Bentuk dan ukuran alga sangat beragam dari beberapa mikrometer hingga
bermeter-meter panjangnya. Berdasarkan ukurannya, alga dapat dibagi menjadi dua
kelompok besar yakni makroalga dan mikroalga. Mikroalga (juga lazim disebut
fitoplankton) merupakan kelompok tumbuhan berukuran renik, baik sel tunggal
maupun koloni yang hidup di seluruh wilayah perairan air tawar dan laut (Kawaroe,
2008). Lebih jauh menurut Pirt (1986), mikroalga adalah tumbuhan tingkat rendah
yang berukuran 5 - 30 µm dan jika dibandingkan dengan tumbuhan tingkat tinggi
penghasil minyak nabati melalui fotosintesis, maka mikroalga dapat melakukan
proses yang sama dengan lebih efisien, bahkan memiliki produktifitas yang lebih
tinggi. Menurut NREL (1998), organisme ini dapat dijumpai di hampir seluruh
wilayah perairan di dunia. Mikroalga yang banyak ditemukan berasal dari kelas
Bacillariophyceae (Diatom), Chrysophyceae (alga coklat keemasan), Chlorophyceae
(alga hijau), dan kelas Cyanophyceae (blue green algae/alga biru-hijau).
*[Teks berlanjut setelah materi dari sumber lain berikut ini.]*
/-- The decoder reads no ignored bit: a word that has a well-formed instruction's fields, wherever they
carry none, decodes to it. -/
theorem decode_of_sameFields {i : Instr} (hi : i.wf = true) {w : Word}
    (h : ∀ lo n, (ignoredBits i).extractLsb' lo n = 0 →
      w.extractLsb' lo n = (encode i).extractLsb' lo n) : decode w = i := by
  have hop : Opcode.ofNumber (opcodeField w) = opcodeOf i := by
    rw [opcodeField, h 12 4 (by cases i <;> (simp only [ignoredBits]; decide))]
    exact ofNumber_opcodeField_encode i
  cases i <;> simp only [decode, hop, opcodeOf] <;> simp only [ignoredBits, encode] at h
  case addReg | addImm | andReg | andImm =>
    simp (disch := decide) [immFlag, drField, baseField, sr2Field, imm5Field, h, field_place_same,
      field_place_above, field_place_below]
  case not | br | ld | ldi | ldr | lea | st | sti | str | rti | res =>
    simp (disch := decide) [drField, baseField, nzpField, off9Field, off6Field, lowField, h,
      field_place_same, field_place_above, field_place_below]
  case jsr | jsrr =>
    simp (disch := decide) [baseField, longFlag, off11Field, h, field_place_same,
      field_place_above, field_place_below]
  case jmp base =>
    simp (disch := decide) [baseField, h, field_place_same, field_place_above,
      decodeJmp_of_wf hi]
  case ret =>
    simp (disch := decide) [baseField, h, field_place_same, field_place_above]
    rfl
  case trap v =>
    simp (disch := decide) [vectField, h, field_place_same, field_place_above, decodeTrap_of_wf hi]
  case getc | out | puts | inp | putsp | halt =>
    simp (disch := decide) [vectField, h, field_place_same, field_place_above, decodeTrap]

/-- Settles O1: an instruction's word has the instruction's fields. -/
theorem decodeUndoesEncode : Obligations.DecodeUndoesEncode :=
  fun _ hi => decode_of_sameFields hi fun _ _ _ => rfl

/-! ### Encoding what was decoded -/

/-- A field in its place is the word under the field's mask. -/
theorem place_field (w : Word) (lo n : Nat) :
    place lo (w.extractLsb' lo n) = w &&& place lo (BitVec.allOnes n) := by
  apply BitVec.eq_of_getLsbD_eq
  intro k hk
  rw [BitVec.getLsbD_and, getLsbD_place, getLsbD_place, BitVec.getLsbD_extractLsb',
    BitVec.getLsbD_allOnes]
  by_cases hlo : lo ≤ k
  · simp [hk, hlo, Bool.and_comm]
  · simp [hlo]

/-- A mask may be widened by bits that the word has not set. -/
theorem and_eq_of_clear {w b m m' : Word} (hb : w &&& b = 0) (hm : m' = m ||| b) :
    w &&& m = w &&& m' := by
  rw [hm, BitVec.and_or_distrib_left, hb]
  exact BitVec.or_zero.symm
2. Beberapa Sifat Mikroalga
Mikroalga sebagai bagian dari alga memiliki sifat yang hampir sama dengan
alga lainnya. Beberapa alga yang melakukan fotosintesis dan menggunakan CO2
sebagai sumber karbon dapat tumbuh dengan baik pada tempat gelap dengan
menghabiskan beberapa senyawa organik. Hal ini berarti sifat metabolismenya
berubah dari fotosintesis menjadi respirasi. Perubahan ini tergantung pada
7
keberadaan sinar matahari. Alga yang seluruhnya terbungkus oleh dinding sel adalah
osmotropik. Sumber energi yang digunakan untuk pertumbuhan alga di tempat gelap
tergantung dari keberadaan substrat organik yang terlarut di dalam media. Beberapa
mikroalga yang tidak mempunyai dinding sel dapat menelan bakteri atau organisme
yang lebih kecil (Stanier et al., 1976). Alga menyimpan berbagai produk makanan
cadangan hasil kegiatan fotosintesis sebagai granula di dalam selnya (Pelczar dan
Chan, 1986). Beberapa perbedaan sifat fisiologis antara alga dan bakteri.dapat dilihat
pada Tabel 1.
Tabel 1. Beberapa Perbedaan Sifat Fisiologis antara Alga dan Bakteria
Karakteristik Alga Bakteri
pH optimum 4 – 11 6.5 – 7.5
Suhu optimum 20 – 30oC 20 – 37
oC
Kebutuhan oksigen Aerobik Aerobik atau anaerobik
Cahaya Sebagian besar Sebagian kecil
Sumber karbon Kebanyakan organik Organik dan anorganik
Dinding Sel Sebagian besar selulosa,
beberapa digantikan oleh
xilan dan manan.
Peptidoglikan
a Pelczar dan Chan (1986)
3. Potensi dan Kegunaan Mikroalga
Pada tahun 1980-an, berbagai negara maju seperti Amerika Serikat, Kanada,
Perancis, Inggris, Jerman, dan Jepang, telah banyak mempublikasikan hasil
penelitian mengenai penanggulangan berbagai limbah cair yakni limbah domestik,
limbah agroindustri, limbah pedesaan, dan sebagainya, dengan memanfaatkan
mikroalga jenis Chlorella, Scenedesmus, Phormidium, dan Spirulina (Oswold, 1985;
Oswold et al., 1988; Benemann et al., 1987; Proulx dan Noue, 1988; Noue dan
Proulx, 1988). Hal ini mereka lakukan karena mikroalga dapat tumbuh dalam kondisi
pertumbuhan alternatif dengan daya adaptasi yang kuat (Vonshak, 1985). Mikroalga
bersama dengan bakteri mampu mengatur keseimbangan antara oksigen terlarut
dengan karbondioksida dalam perairan (Fallowfield dan Garret, 1985).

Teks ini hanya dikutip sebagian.